Implemented by the Liberal government of H. H. Asquith, it was the culmination of legislation enacted in the 19th century.
The Act amended and consolidated the law related to coal mines, including the Act of 1887 and subsequent regulations. 
It embodied legislation in the United Kingdom regarding the management of mines, safety provisions, health, accidents, regulations, employment, inspectors and other subjects. 
The Act and other reforms by the Liberal government had the effect of weakening the Labour Party's independence. 
The Labour Party had to support the Liberal reforms, and was therefore criticised by revolutionary socialists and syndicalists.

The Act was the main statute regulating mining health and safety in the period between World War I (1914–18) and World War II (1939–45).
Under the Act the government could introduce new safety regulations without seeking legislative approval.
The 1911 Act was followed by a series of acts to further improve working practices including the Coal Mines (Minimum Wage Act) 1912, Coal Mines Act General Regulations 1913, Coal Mines Act 1914 and Coal Mines Act 1919. The acts made working conditions safer and less arduous, and also improved productivity.

Safety provisions

A Royal Commission of 1886 had recommended that rescue stations be created, but they were not made compulsory until the 1911 Act.
The Act required all mine owners to establish rescue stations, provide teams of trained rescuers, and to keep and maintain rescue apparatus.
In 1912 the government revised the regulations concerning ambulances and rescue apparatus, and the training of their operators.
There had to be a rescue station within  of any mine with more than 100 employees.

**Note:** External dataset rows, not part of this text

/-! ### State.setBep -/
@[simp] theorem State.setBep_hdrs (s : State) (k : Fin 12) (e : BEp) : (s.setBep k e).hdrs = s.hdrs := rfl
@[simp] theorem State.setBep_pins (s : State) (k : Fin 12) (e : BEp) : (s.setBep k e).pins = s.pins := rfl
@[simp] theorem State.setBep_rst (s : State) (k : Fin 12) (e : BEp) : (s.setBep k e).rst = s.rst := rfl
@[simp] theorem State.setBep_clk (s : State) (k : Fin 12) (e : BEp) : (s.setBep k e).clk = s.clk := rfl
@[simp] theorem State.setBep_opt (s : State) (k : Fin 12) (e : BEp) : (s.setBep k e).opt = s.opt := rfl
@[simp] theorem State.setBep_sys (s : State) (k : Fin 12) (e : BEp) : (s.setBep k e).sys = s.sys := rfl
@[simp] theorem State.setBep_dbg (s : State) (k : Fin 12) (e : BEp) : (s.setBep k e).dbg = s.dbg := rfl
@[simp] theorem State.setBep_bkp (s : State) (k : Fin 12) (e : BEp) : (s.setBep k e).bkp = s.bkp := rfl
@[simp] theorem State.setBep_upl (s : State) (k : Fin 12) (e : BEp) : (s.setBep k e).upl = s.upl := rfl
@[simp] theorem State.setBep_hub (s : State) (k : Fin 12) (e : BEp) : (s.setBep k e).hub = s.hub := rfl
@[simp] theorem State.setBep_ep0 (s : State) (k : Fin 12) (e : BEp) : (s.setBep k e).ep0 = s.ep0 := rfl
@[simp] theorem State.setBep_ttb (s : State) (k : Fin 12) (e : BEp) : (s.setBep k e).ttb = s.ttb := rfl
@[simp] theorem State.setBep_ports (s : State) (k : Fin 12) (e : BEp) : (s.setBep k e).ports = s.ports := rfl
@[simp] theorem State.setBep_lastRise (s : State) (k : Fin 12) (e : BEp) : (s.setBep k e).lastRise = s.lastRise := rfl
@[simp] theorem State.setBep_xlt (s : State) (k : Fin 12) (e : BEp) : (s.setBep k e).xlt = s.xlt := rfl
@[simp] theorem State.setBep_jx (s : State) (k : Fin 12) (e : BEp) : (s.setBep k e).jx = s.jx := rfl
@[simp] theorem State.setBep_mbr (s : State) (k : Fin 12) (e : BEp) : (s.setBep k e).mbr = s.mbr := rfl
@[simp] theorem State.setBep_mvf (s : State) (k : Fin 12) (e : BEp) : (s.setBep k e).mvf = s.mvf := rfl
@[simp] theorem State.setBep_pwr (s : State) (k : Fin 12) (e : BEp) : (s.setBep k e).pwr = s.pwr := rfl
@[simp] theorem State.setBep_aon (s : State) (k : Fin 12) (e : BEp) : (s.setBep k e).aon = s.aon := rfl
@[simp] theorem State.setBep_flt (s : State) (k : Fin 12) (e : BEp) : (s.setBep k e).flt = s.flt := rfl
@[simp] theorem State.setBep_mem (s : State) (k : Fin 12) (e : BEp) : (s.setBep k e).mem = s.mem := rfl
@[simp] theorem State.setBep_parBad (s : State) (k : Fin 12) (e : BEp) : (s.setBep k e).parBad = s.parBad := rfl
@[simp] theorem State.setBep_now (s : State) (k : Fin 12) (e : BEp) : (s.setBep k e).now = s.now := rfl
@[simp] theorem State.setBep_free (s : State) (k : Fin 12) (e : BEp) : (s.setBep k e).free = s.free := rfl
@[simp] theorem State.setBep_stamp (s : State) (k : Fin 12) (e : BEp) : (s.setBep k e).stamp = s.stamp := rfl
@[simp] theorem State.setBep_answer (s : State) (k : Fin 12) (e : BEp) : (s.setBep k e).answer = s.answer := rfl
@[simp] theorem State.setBep_sent (s : State) (k : Fin 12) (e : BEp) : (s.setBep k e).sent = s.sent := rfl
@[simp] theorem State.setBep_repUp (s : State) (k : Fin 12) (e : BEp) : (s.setBep k e).repUp = s.repUp := rfl
@[simp] theorem State.setBep_flmOld (s : State) (k : Fin 12) (e : BEp) : (s.setBep k e).flmOld = s.flmOld := rfl
@[simp] theorem State.setBep_pending (s : State) (k : Fin 12) (e : BEp) : (s.setBep k e).pending = s.pending := rfl

/-! ### State.modBep -/
@[simp] theorem State.modBep_hdrs (s : State) (k : Fin 12) (f : BEp → BEp) : (s.modBep k f).hdrs = s.hdrs := rfl
@[simp] theorem State.modBep_pins (s : State) (k : Fin 12) (f : BEp → BEp) : (s.modBep k f).pins = s.pins := rfl
@[simp] theorem State.modBep_rst (s : State) (k : Fin 12) (f : BEp → BEp) : (s.modBep k f).rst = s.rst := rfl
@[simp] theorem State.modBep_clk (s : State) (k : Fin 12) (f : BEp → BEp) : (s.modBep k f).clk = s.clk := rfl
@[simp] theorem State.modBep_opt (s : State) (k : Fin 12) (f : BEp → BEp) : (s.modBep k f).opt = s.opt := rfl
@[simp] theorem State.modBep_sys (s : State) (k : Fin 12) (f : BEp → BEp) : (s.modBep k f).sys = s.sys := rfl
@[simp] theorem State.modBep_dbg (s : State) (k : Fin 12) (f : BEp → BEp) : (s.modBep k f).dbg = s.dbg := rfl
@[simp] theorem State.modBep_bkp (s : State) (k : Fin 12) (f : BEp → BEp) : (s.modBep k f).bkp = s.bkp := rfl
@[simp] theorem State.modBep_upl (s : State) (k : Fin 12) (f : BEp → BEp) : (s.modBep k f).upl = s.upl := rfl
@[simp] theorem State.modBep_hub (s : State) (k : Fin 12) (f : BEp → BEp) : (s.modBep k f).hub = s.hub := rfl
@[simp] theorem State.modBep_ep0 (s : State) (k : Fin 12) (f : BEp → BEp) : (s.modBep k f).ep0 = s.ep0 := rfl
@[simp] theorem State.modBep_ttb (s : State) (k : Fin 12) (f : BEp → BEp) : (s.modBep k f).ttb = s.ttb := rfl
@[simp] theorem State.modBep_ports (s : State) (k : Fin 12) (f : BEp → BEp) : (s.modBep k f).ports = s.ports := rfl
@[simp] theorem State.modBep_lastRise (s : State) (k : Fin 12) (f : BEp → BEp) : (s.modBep k f).lastRise = s.lastRise := rfl
@[simp] theorem State.modBep_xlt (s : State) (k : Fin 12) (f : BEp → BEp) : (s.modBep k f).xlt = s.xlt := rfl
@[simp] theorem State.modBep_jx (s : State) (k : Fin 12) (f : BEp → BEp) : (s.modBep k f).jx = s.jx := rfl
@[simp] theorem State.modBep_mbr (s : State) (k : Fin 12) (f : BEp → BEp) : (s.modBep k f).mbr = s.mbr := rfl
@[simp] theorem State.modBep_mvf (s : State) (k : Fin 12) (f : BEp → BEp) : (s.modBep k f).mvf = s.mvf := rfl
@[simp] theorem State.modBep_pwr (s : State) (k : Fin 12) (f : BEp → BEp) : (s.modBep k f).pwr = s.pwr := rfl
@[simp] theorem State.modBep_aon (s : State) (k : Fin 12) (f : BEp → BEp) : (s.modBep k f).aon = s.aon := rfl
@[simp] theorem State.modBep_flt (s : State) (k : Fin 12) (f : BEp → BEp) : (s.modBep k f).flt = s.flt := rfl
@[simp] theorem State.modBep_mem (s : State) (k : Fin 12) (f : BEp → BEp) : (s.modBep k f).mem = s.mem := rfl
@[simp] theorem State.modBep_parBad (s : State) (k : Fin 12) (f : BEp → BEp) : (s.modBep k f).parBad = s.parBad := rfl
@[simp] theorem State.modBep_now (s : State) (k : Fin 12) (f : BEp → BEp) : (s.modBep k f).now = s.now := rfl
@[simp] theorem State.modBep_free (s : State) (k : Fin 12) (f : BEp → BEp) : (s.modBep k f).free = s.free := rfl
@[simp] theorem State.modBep_stamp (s : State) (k : Fin 12) (f : BEp → BEp) : (s.modBep k f).stamp = s.stamp := rfl
@[simp] theorem State.modBep_answer (s : State) (k : Fin 12) (f : BEp → BEp) : (s.modBep k f).answer = s.answer := rfl
@[simp] theorem State.modBep_sent (s : State) (k : Fin 12) (f : BEp → BEp) : (s.modBep k f).sent = s.sent := rfl
@[simp] theorem State.modBep_repUp (s : State) (k : Fin 12) (f : BEp → BEp) : (s.modBep k f).repUp = s.repUp := rfl
@[simp] theorem State.modBep_flmOld (s : State) (k : Fin 12) (f : BEp → BEp) : (s.modBep k f).flmOld = s.flmOld := rfl
@[simp] theorem State.modBep_pending (s : State) (k : Fin 12) (f : BEp → BEp) : (s.modBep k f).pending = s.pending := rfl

That limit was raised to  a few years later. 
The result was a rapid increase in the number of rescue stations between 1911 and 1918. 
By 1918 there were ten Scheme "A" stations with permanent full-time rescue teams, and 36 Scheme "B" stations with officers and instructors who trained miners in rescue.

Henry Fleuss developed a form of self-contained breathing apparatus that was used after an explosion at Seaham Colliery in 1881. 
The apparatus was further developed by Siebe Gorman into the Proto rebreather. 
In 1908 the Proto apparatus was chosen in a trial of equipment from several manufacturers to select the most efficient apparatus for use underground at Howe Bridge Mines Rescue Station.
It became the standard in rescue stations set up after the Act of 1911.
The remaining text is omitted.